Free Here Technologies App Optimizes Ecommerce Delivery for SMBs

Here Technologies, a provider of location and mapping solutions for companies worldwide including UPS and FedEx, has created a free navigation app that helps small business owners optimize ecommerce delivery routes by providing turn-by-turn navigation for multiple stop routes.

The app, called Here WeGo Deliver, was created in about three weeks by engineers at Here after the company decided it wanted to do something to help out local small businesses struggling as COVID-19 shut their doors to customers and online became a lifeline.

“Dozens of ideas came through, we decided to focus on three, and Here WeGo Deliver is one of them,” said Kirk Mitchell, SVP of Americas for Here in Chicago. “It was done quickly by a couple key engineers. We don’t typically deal with end customers, but COVID-19 was taking away jobs of servers and staff at cafes and restaurants.”

While restaurants and cafes have been the primary beneficiaries of the app so far, it could be used by any manner of small local businesses doing ecommerce delivery. Here is not conducting a major marketing push behind Here WeGo Deliver but is working through channels to get the word out.

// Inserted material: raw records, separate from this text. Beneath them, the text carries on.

/-- R337: the roof is in IDLE again: a LATE device participates, removed participants return. -/
def roofIdle (d : Device) : Device :=
  let d := { d with link := { d.link with dropped := 0, warned := 0, t0Fn := none, begun := false } }
  let d := setFlag d W.ROOF_STATUS_DEGRADED false
  if partOf d = 5 then setPart 2 0 d else d

/-! ### ANNOUNCE and AGREE (R326-R328) -/

def announceW1 (kind b1 b2 b3 : Nat) : Word := BitVec.ofNat 32 (kind + b1 * 2 ^ 8 + b2 * 2 ^ 16 + b3 * 2 ^ 24)

/-- R326: STATE, without its sequence. -/
def stateFields (d : Device) : Word × Word :=
  let parts := maskOf (takesPart d)
  (announceW1 1 (roofPhase d) parts (fld d W.ROOF_MEMBERS_EXCLUDED),
   BitVec.ofNat 32 (featureFloor d + d.link.holds * 2 ^ 16))

/-- R326: START and DOWN carry a frame number in P2-P5. -/
def frameFields (kind b1 fn flags : Nat) : Word × Word :=
  (BitVec.ofNat 32 (kind + b1 * 2 ^ 8 + fn % 65536 * 2 ^ 16), BitVec.ofNat 32 (fn / 65536 % 65536 + flags * 2 ^ 16))

/-- R326: an announce takes the next sequence. -/
def placeAnnounce (w1 w2 : Word) (d : Device) : Device :=
  let s := (d.link.annSeq + 1) % 256
  placeQ16 6 w1 (putBits w2 31 24 s) { d with link := { d.link with annSeq := s } }

/-- R328, R332, R351: the holder's STATE in a frame: after a change of its fields, and at least every 16 frames. -/
def sendState (fn : Nat) (d : Device) : Device :=
  let f := stateFields d
  let d := setFld d W.ROOF_MEMBERS_PARTICIPATING (maskOf (takesPart d))
  let was := fld d W.ROOF_FLOOR_FLOOR
  let d := setFld d W.ROOF_FLOOR_FLOOR (featureFloor d)
  let d := if was = featureFloor d then d else raise 483 d
  if d.link.stateMsg = some f && fn < d.link.stateAt + 16 then d
  else placeAnnounce f.1 f.2 { d with link := { d.link with stateMsg := some f, stateAt := fn } }

/-- R327: the fields of AGREE. -/
def agreeFields (d : Device) : Word × Word :=
  let late := partOf d = 5
  let excl := partOf d = 3
  let f := (if ownReady d then 1 else 0) + (if d.seq.request && d.seq.t0 = none then 2 else 0) + (if excl then 4 else 0)
    + (if flag d W.ROOF_STATUS_TIME_SUSPECT then 8 else 0) + (if late then 16 else 0) + (if d.link.ownHold then 32 else 0)
  (announceW1 f (fld d W.ROOF_STATUS_EXCL_CAUSE) (d.link.annSeen.getD 0) 0, 0#32)

/-- The bits of ROOF_MEMBERS that an AGREE of address `a` carries. -/
def putMember (a flags : Nat) (d : Device) : Device :=
  let d := setFld d W.ROOF_MEMBERS_EXCLUDED (setBitNat (fld d W.ROOF_MEMBERS_EXCLUDED) a (flags.testBit 2))
  let d := setFld d W.ROOF_MEMBERS_SUSPECT (setBitNat (fld d W.ROOF_MEMBERS_SUSPECT) a (flags.testBit 3))
  setFld d W.ROOF_MEMBERS_READY (setBitNat (fld d W.ROOF_MEMBERS_READY) a (flags.testBit 0))

/-- R327: this device's AGREE in a frame. -/
def sendAgree (fn : Nat) (d : Device) : Device :=
  let f := agreeFields d
  if d.link.agreeMsg = some f && fn < d.link.agreeAt + 16 then d
  else
    let d := putMember (strapOf d) (bitsOf f.1 7 0) d
    placeQ16 7 f.1 f.2 { d with link := { d.link with agreeMsg := some f, agreeAt := fn } }

/-! ### DOWN (R338) -/

/-- R338, R201: T_D of a DOWN: on the holder the phase is DOWN, and a participant begins the descent. A MODE_SET that can no longer
lead to RETAIN completes with ABORTED. -/
def downNow (target : Nat) (d : Device) : Device :=
  let d := if isHolder d then setPhase 4 d else d
  if !participating d then d
  else if target = 0xB then
    if inMode d upModes then startDescent .retain ((enabledRails d).filter (fun n => !maskBit d W.SEQ_RETAIN n)) d
    else completeAll (fun c => c.op == 0x25 && bitsOf (c.p 0) 3 0 == 11) .aborted (fun _ => 0#32) (fun _ => 0#32) d
  else if rampToHoldup d then startDescent (if d.mode = .ramp then .abort else .orderly) (enabledRails d) d
  else cancelT0 d

/-- The T_D of an announced DOWN has come with the start of frame `fn`. -/
def dueDown (fn : Nat) (d : Device) : Device :=
  match d.link.down with
  | some (target, f) => if f ≤ fn then downNow target { d with link := { d.link with down := none } } else d
  | none => d

/-! ### Every received slot (R296, R346, R349) -/

/-- The device takes in slots (R306, R320). -/
def hears (d : Device) : Bool := 2 ≤ linkState d && linkState d ≤ 8

/-- R346: the mode of a required participant reaches this one without its insertion. -/
def propagate (a mode : Nat) (d : Device) : Device :=
  if participating d && rampToHoldup d && (mode = 7 || mode = 8)
      && (fld d W.ROOF_STATUS_REQUIRED).testBit a && (fld d W.ROOF_MEMBERS_PARTICIPATING).testBit a then
    let d := raise 491 d
    if mode = 8 then roofFault a 0xFF (phaseOn 0 0 d) else roofDescend a (phaseOn 1 4 d)
  else d

/-- R349: the originator of the FAULT that latched this device reports BOOT. -/
def followRetry (a mode : Nat) (d : Device) : Device :=
  if d.mode = .latched && fld d W.MODE_STATUS_LATCH_CAUSE = 8 && flag d W.ROOF_CTRL_FOLLOW_RETRY && mode = 2
      && d.link.faultBy = some a && fld d W.SEQ_STATUS_RETRY_CNT < fld d W.SEQ_CTRL_RETRY_MAX then
    takeRetry { d with link := { d.link with faultBy := none } }
  else d

/-- R317: a frame start that did not come: a follower keeps time on its own CK_SYS, with HOLDOVER set. -/
def noteMissing (d : Device) : Device :=
  if d.link.known && !isHolder d && 2 ≤ linkState d && linkState d ≤ 6 && d.link.fn < d.roofTime / 1000 then
    let d := setFlag d W.LNK_STATUS_HOLDOVER true
    if linkState d = 4 then setLink 5 d else d
  else d

/-- PRESENT and ROOF_MODES: a valid slot of address `a`. -/
def slotPresent (a mode : Nat) (d : Device) : Device :=
  let was := (fld d W.LNK_STATUS_PRESENT).testBit a
  let d := setFld d W.LNK_STATUS_PRESENT (setBitNat (fld d W.LNK_STATUS_PRESENT) a true)
  setArr (if was then d else raise 452 d) W.ROOF_MODES_MODE a mode

/-- A valid slot of address `a` with header `MODE`: `k` takes its payload. A link that was dead hunts from its comma on (R320). -/
def slotSeen (a mode : Nat) (k : Device → Device) (d : Device) : Device :=
  if linkState d = 9 then setLink (huntState d) d
  else if !hears d || a = strapOf d || partOf d = 4 then d
  else k (followRetry a mode (propagate a mode (slotPresent a mode (noteMissing d))))

/-- R299: a message of types 0x6-0xD enters Q17 (64 entries), and is acted on; without room it is dropped. -/
def messageSeen (a mode type : Nat) (w1 w2 : Word) (k : Device → Device) (d : Device) : Device :=
  slotSeen a mode (fun d =>
    if 64 ≤ d.link.q17.length then raise 459 d
    else
      let e := [BitVec.ofNat 32 (presentFn d % 256 * 2 ^ 24 + a * 2 ^ 8 + mode * 2 ^ 4 + type), w1, w2, lowW d.roofTime]
      k { d with link := { d.link with q17 := d.link.q17 ++ [e] } }) d

end Sys2Proof.Machine
end

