-- ==== Sys2Proof/Machine/Dispatch.lean ====
section
/-! DEFINITION. The dispatch: one arm for each command, a direct call of its meaning. -/

namespace Sys2Proof.Machine
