-- ==== Sys2Proof/Certificates/Slice0/Obligations.lean ====
section
/-! DEFINITION. The statements for the provers: what a step does, what reset leaves, what every step keeps, and for every row
of the table of operations where it completes and with what effect. `Completes` (Safety) says of each clause that exec answers
a next state with the queue kept, which parts of the block and which word tables alone can change, and what holds after it. -/

open Sys2Proof Sys2Proof.Machine

/-- For every command and state, a step of the state with the command at the front of its queue is exec of that command on the
state with the queue's rest. (The queue is the model's own, log 2.) -/
def Obligations.StepRunsTheFrontCommand : Prop :=
  ∀ (c : Instr) (s : State), step { s with pending := c :: s.pending } = exec c s

/-- With no command waiting a step answers a next state. While the PLL is locked and the mode is neither DORMANT nor STANDBY,
roof time advances by one tick of 10 ns and the cycle count by one, or two while roof time counts at half rate; beside them
only counters and the events they raise change. While the PLL is not locked, nothing changes. -/
def Obligations.StepWithoutCommandPassesOneCycle : Prop :=
  ∀ d : Device, step { pending := [], dev := d } = .next { pending := [], dev := idle d } ∧
  (flag d W.CLK_STATUS_PLL_LOCKED = true → inMode d [.dormant, .standby] = false →
  (idle d).roofTime = d.roofTime + 1 ∧ (idle d).cycles = d.cycles + (if d.link.half then 2 else 1) ∧
  OnlyParts (commonWith [.roofTime, .cycles]) d (idle d) ∧ OnlyTables (some eventTables) d (idle d)) ∧
  (flag d W.CLK_STATUS_PLL_LOCKED = false → idle d = d)

/-- For every command, queue and block, exec answers a next state with the same queue: no command of the table stops the
block. -/
def Obligations.EveryCommandAnswersANextState : Prop :=
  ∀ (i : Instr) (q : List Instr) (d : Device), ∃ e, exec i { pending := q, dev := d } = .next { pending := q, dev := e }

/-- Every word holds the value of its Reset column (a field loaded from the truss, the value it has without a truss); the mode
is BOOT at stage 0, no rail is enabled, no packet waits, no command is in progress, RESET_CAUSE tells of the POWER-ON reset,
the PLL is not locked, the queue of commands is empty. -/
def Obligations.ResetState : Prop :=
  State.reset.pending = [] ∧ (∀ a, getW State.reset.dev a = resetWord a) ∧ State.reset.dev.mode = .boot ∧
  fld State.reset.dev W.MODE_STATUS_BOOT_STAGE = 0 ∧ (∀ n, (rail State.reset.dev n).enabled = false) ∧
  (∀ q, queue State.reset.dev q = []) ∧ State.reset.dev.eng.issued = [] ∧
  flag State.reset.dev W.RESET_CAUSE_POR = true ∧ flag State.reset.dev W.CLK_STATUS_PLL_LOCKED = false

/-- Every sparse store of the reset state lists its keys in rising order and lists no default value. -/
def Obligations.ResetIsCanonical : Prop :=
  canonical State.reset.dev = true

/-- From every state whose stores (words, rails, queues, rings, tag memories, counters, converter and thermal records, OTP,
flash, log and firmware areas) are in canonical form, a step that answers a next state leaves them all in canonical form,
whatever command runs. So equal contents are equal data in every state a run reaches. -/
def Obligations.StepKeepsTheCanonicalForm : Prop :=
  ∀ s t : State, canonical s.dev = true → step s = .next t → canonical t.dev = true

/-- From every state in which a bit of the OTP array reads 1, every step that answers a next state leaves it reading 1:
programming, interruption, resets, scrubbing and every other command included. -/
def Obligations.StepKeepsBlownBits : Prop :=
  ∀ (s t : State) (w b : Nat), otpBit s.dev w b = true → step s = .next t → otpBit t.dev w b = true

/-- With no fence waiting, a completion removes its command from the commands in progress. Of a host queue's packet it appends
one entry of four words to Q12 and advances WR by four, or leaves Q12 as it is where the packet is QUIET and its status OK or
OK_DUPLICATE. Of a packet of Purlin or Thatch it gives the four words to that core and leaves Q12 as it is. -/
def Obligations.CompletionEntries : Prop :=
  ∀ (c : Cmd) (d : Device) (cyc : Nat) (st : Status) (w1 w2 : Word), canonical d = true → c.lost = false →
  d.eng.issued.any (fun x => x.op == 0x01 || x.op == 0x02) = false →
  (complete c d cyc st w1 w2).eng.issued = d.eng.issued.filter (fun x => x.id != c.id) ∧
  (srcIsHost c.src = true → (c.quiet && (st == .ok || st == .okDuplicate)) = true →
  ring (complete c d cyc st w1 w2) 12 = ring d 12) ∧
  (srcIsHost c.src = true → (c.quiet && (st == .ok || st == .okDuplicate)) = false →
  (ring (complete c d cyc st w1 w2) 12).words =
  (ring d 12).words ++ completionWords c st w1 w2 (lowW (d.roofTime + cyc)) ∧
  (ring (complete c d cyc st w1 w2) 12).wr = ((ring d 12).wr + 4) % 65536) ∧
  (srcIsHost c.src = false → ring (complete c d cyc st w1 w2) 12 = ring d 12 ∧
  SMap.get (fun _ => []) (complete c d cyc st w1 w2).eng.coreDone (srcQueue c.src) =
  completionWords c st w1 w2 (lowW (d.roofTime + cyc)))

/-- A source that is enabled, of a group below 28, with the event controller on, is latched or pends once it is raised. A
source that is not enabled, or of groups 28-31, or raised while the event controller is off, shows after its raising what it
showed before. -/
def Obligations.SourcesLatch : Prop :=
  ∀ (s : Nat) (d : Device), canonical d = true →
  (listens d s = true → shows (raise s d) s = true) ∧ (listens d s = false → shows (raise s d) s = shows d s)
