theorem partsOk_iff {d : Device} : PartsOk d ↔ railsOk d.rails = true ∧ clOk d.cl = true ∧ evOk d.ev = true ∧
    engOk d.eng = true ∧ perfOk d.perf = true ∧ adcOk d.adc = true ∧ thermOk d.therm = true ∧ bgOk d.bg = true ∧
    linkOk d.link = true ∧ vlyOk d.vly = true ∧ rtcOk d.rtc = true ∧ otpOk d.otp = true ∧ logOk d.log = true ∧
    fwOk d.fw = true :=
  ⟨fun r => ⟨r.rails, r.cl, r.ev, r.eng, r.perf, r.adc, r.therm, r.bg, r.link, r.vly, r.rtc, r.otp, r.log, r.fw⟩,
   fun ⟨a, b, c, e, f, g, h, i, j, k, l, m, n, o⟩ => ⟨a, b, c, e, f, g, h, i, j, k, l, m, n, o⟩⟩

@[simp] theorem wf_nil {α : Type} [DecidableEq α] {dflt : Nat → α} : SMap.wf dflt [] = true := rfl

theorem wfFrom_mono {α : Type} [DecidableEq α] {dflt : Nat → α} :
    ∀ {m : SMap α} {lo hi : Nat}, lo ≤ hi → SMap.wfFrom dflt hi m = true → SMap.wfFrom dflt lo m = true := by
  intro m
  cases m with
  | nil => intros; rfl
  | cons p t =>
    obtain ⟨k, v⟩ := p
    intro lo hi h hw
    simp only [SMap.wfFrom, Bool.and_eq_true, decide_eq_true_eq] at hw ⊢
    exact ⟨⟨by omega, hw.1.2⟩, hw.2⟩

theorem wfFrom_filter {α : Type} [DecidableEq α] {dflt : Nat → α} {f : Nat × α → Bool} :
    ∀ {m : SMap α} {lo : Nat}, SMap.wfFrom dflt lo m = true → SMap.wfFrom dflt lo (m.filter f) = true := by
  intro m
  induction m with
  | nil => intros; rfl
  | cons p t ih =>
    obtain ⟨k, v⟩ := p
    intro lo h
    have h' := h
    simp only [SMap.wfFrom, Bool.and_eq_true, decide_eq_true_eq] at h
    rw [List.filter_cons]
    split
    · simp only [SMap.wfFrom, Bool.and_eq_true, decide_eq_true_eq]
      exact ⟨h.1, ih h.2⟩
    · exact wfFrom_mono (by omega) (ih h.2)

/-- A store with entries taken out stays canonical. -/
@[simp] theorem wf_filter {α : Type} [DecidableEq α] {dflt : Nat → α} {f : Nat × α → Bool} {m : SMap α}
    (h : SMap.wf dflt m = true) : SMap.wf dflt (m.filter f) = true := wfFrom_filter h

/-- A store written by a fold stays canonical. -/
theorem wf_foldl {α β : Type} [DecidableEq α] {dflt : Nat → α} {f : SMap α → β → SMap α} {l : List β}
    (hf : ∀ m x, SMap.wf dflt m = true → SMap.wf dflt (f m x) = true) :
    ∀ {m : SMap α}, SMap.wf dflt m = true → SMap.wf dflt (l.foldl f m) = true := by
  induction l with
  | nil => intro m h; exact h
  | cons x t ih => intro m h; exact ih (hf m x h)

theorem get_set_lt {α : Type} [DecidableEq α] {dflt : Nat → α} {j : Nat} :
    ∀ {m : SMap α} {lo : Nat}, j < lo → SMap.wfFrom dflt lo m = true → SMap.get dflt m j = dflt j := by
  intro m
  induction m with
  | nil => intros; rfl
  | cons p t ih =>
    obtain ⟨k', v'⟩ := p
    intro lo hlo h
    simp only [SMap.wfFrom, Bool.and_eq_true, decide_eq_true_eq] at h
    have hne : k' ≠ j := by omega
    simp only [SMap.get, hne, if_false]
    exact ih (by omega) h.2

/-- Reading a key other than the one written. -/
theorem get_set_ne {α : Type} [DecidableEq α] {dflt : Nat → α} {k j : Nat} {v : α} (hne : j ≠ k) :
    ∀ {m : SMap α}, SMap.get dflt (SMap.set dflt k v m) j = SMap.get dflt m j := by
  intro m
  induction m with
  | nil =>
    unfold SMap.set
    split
    · rfl
    · simp [SMap.get, Ne.symm hne]
  | cons p t ih =>
    obtain ⟨k', v'⟩ := p
    unfold SMap.set
    split
    · split
      · rfl
      · simp [SMap.get, Ne.symm hne]
    · split
      · rename_i hk
        subst hk
        split <;> simp [SMap.get, Ne.symm hne]
      · simp only [SMap.get, ih]

theorem get_set_from {α : Type} [DecidableEq α] {dflt : Nat → α} {k : Nat} {v : α} :
    ∀ {m : SMap α} {lo : Nat}, SMap.wfFrom dflt lo m = true → SMap.get dflt (SMap.set dflt k v m) k = v := by
  intro m
  induction m with
  | nil =>
    intro lo _
    unfold SMap.set
    split
    · rename_i hv; simp [SMap.get, hv]
    · simp [SMap.get]
  | cons p t ih =>
    obtain ⟨k', v'⟩ := p
    intro lo h
    have h' := h
    simp only [SMap.wfFrom, Bool.and_eq_true, decide_eq_true_eq] at h
    unfold SMap.set
    split
    · rename_i hlt
      split
      · rename_i hv
        have hne : k' ≠ k := by omega
        simp only [SMap.get, hne, if_false, hv]
        exact get_set_lt (by omega) h.2
      · simp [SMap.get]
    · split
      · rename_i hk
        subst hk
        split
        · rename_i hv
          rw [hv]
          exact get_set_lt (Nat.lt_succ_self _) h.2
        · simp [SMap.get]
      · rename_i hk
        simp only [SMap.get, Ne.symm hk, if_false]
        exact ih h.2

@[simp] theorem wf_foldl_set {α β : Type} [DecidableEq α] {dflt : Nat → α} {k : β → Nat} {v : β → α} {l : List β} {m : SMap α}
    (h : SMap.wf dflt m = true) : SMap.wf dflt (l.foldl (fun m x => SMap.set dflt (k x) (v x) m) m) = true :=
  wf_foldl (fun _ _ h => wf_set h) h

theorem imp_rails {d0 e : Device} {a : Bool} {β : Type} {k : β → Nat} {v : β → Rail} {l : List β} :
    Imp d0 e a (railsOk (l.foldl (fun m x => SMap.set (fun _ => ({} : Rail)) (k x) (v x) m) [])) :=
  ⟨fun _ _ _ => wf_foldl_set rfl⟩

theorem imp_shadow {d0 e : Device} {o : OtpSt} {β : Type} {k : β → Nat} {v : β → Nat} {l : List β} :
    Imp d0 e (otpOk o) (otpOk { o with shadow := l.foldl (fun m x => SMap.set (fun _ => 0) (k x) (v x) m) [] }) := by
  refine ⟨fun _ _ hq => ?_⟩
  simp only [otpOk_iff] at hq ⊢
  exact ⟨hq.1, hq.2.1, wf_foldl_set rfl, hq.2.2.2⟩

/-- The words that a reset leaves are in canonical form. -/
theorem wf_keptWords {mask : Nat → Nat} {d : Device} : SMap.wf resetWord (keptWords mask d) = true := by
  unfold keptWords
  generalize d.words = ws
  suffices h : ∀ m : SMap Word, SMap.wf resetWord m = true → SMap.wf resetWord (ws.foldl (fun m p =>
      let k := BitVec.ofNat 32 (mask p.1)
      SMap.set resetWord p.1 ((p.2 &&& k) ||| (resetWord p.1 &&& ~~~k)) m) m) = true from h [] rfl
  induction ws with
  | nil => intro m h; exact h
  | cons p t ih => intro m h; exact ih _ (wf_set h)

Mitchell said it’s a very lightweight tool for optimizing and scheduling deliveries, relying on basic data attributes vs. the thousands that power a technology like UPS’s Orion navigation system. It was trialed in Australia by a restaurant chain called Casual Mondays, which saw good results, including adding frozen meal delivery for its customers.

The app is free through the end of the year, but Mitchell said Here has no plans to productize it. Delivery stops can be imported by Excel, and drivers receive navigation links by email which they click open to get their directions. There are plenty of ecommerce delivery services and apps out there, but they command a fee that can be as much as 35% of an order, and many SMBs operate on very thin margins.

“Businesses are able to take staff that normally would be waiting tables and keep them employed,” Mitchell said. “They’re able in some instances to reduce the time of deliveries. But the key benefit is, using a planning tool that would otherwise cost them a lot of money.”